** Exercise data follows **
-- ==== Sys2Proof/Laws/Faults.lean ====
section
/-! SUPPORT. A captured fault stays captured (R161): while CAUSE.FAULT is set, no operation but its clearing changes what the capture
took first, and none clears the bit. One lemma per operation. -/

namespace Sys2Proof.Machine

/-- `q` still has CAUSE.FAULT (bit 6) set and the fault that `p` captured. -/
abbrev Part.Captured (q p : Part) : Prop :=
  q.faults.cause[6] = true ∧ q.faults.capture.valid = p.faults.capture.valid ∧
  q.faults.capture.code = p.faults.capture.code ∧ q.faults.capture.detail = p.faults.capture.detail ∧
  q.faults.capture.cycle = p.faults.capture.cycle

theorem Part.Captured.rfl {p : Part} (h : p.faults.cause[6] = true) : p.Captured p := by simp [Part.Captured, h]

theorem Part.Captured.trans {p q r : Part} (k : r.Captured q) (j : q.Captured p) : r.Captured p := by
  simp_all [Part.Captured]

theorem foldl_captured {β : Type} (f : Part → β → Part)
    (h : ∀ p x, p.faults.cause[6] = true → (f p x).Captured p) (l : List β) (p : Part)
    (hp : p.faults.cause[6] = true) : (l.foldl f p).Captured p := by
  induction l generalizing p with
  | nil => exact .rfl hp
  | cons x xs ih =>
    have h1 := h p x hp
    have h2 := ih (f p x) h1.1
    simp_all [Part.Captured]

variable (p : Part)

/-- A report sets CAUSE.FAULT. -/
@[simp] theorem Part.report_setsFault (code : FaultCode) (d : Half) : (p.report code d).faults.cause[6] = true := by
  unfold Part.report Part.noteMemoryError
  split <;> simp [CauseBit.mask, CauseBit.position]

@[simp] theorem Part.report_captured (h : p.faults.cause[6] = true) (code : FaultCode) (d : Half) :
    (p.report code d).Captured p := by
  refine ⟨p.report_setsFault code d, ?_⟩
  unfold Part.report Part.noteMemoryError Capture.take
  split <;> simp [Part.hasCause, CauseBit.position, h]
** End of Exercise data **
Exercise details | Write out again, unchanged, every line from the line containing "d).faults.cause[6] = true := by" to the final line of the material above.

Answer for this exercise |
@[simp] theorem Part.report_setsFault (code : FaultCode) (d : Half) : (p.report code d).faults.cause[6] = true := by
  unfold Part.report Part.noteMemoryError
  split <;> simp [CauseBit.mask, CauseBit.position]

@[simp] theorem Part.report_captured (h : p.faults.cause[6] = true) (code : FaultCode) (d : Half) :
    (p.report code d).Captured p := by
  refine ⟨p.report_setsFault code d, ?_⟩
  unfold Part.report Part.noteMemoryError Capture.take
  split <;> simp [Part.hasCause, CauseBit.position, h]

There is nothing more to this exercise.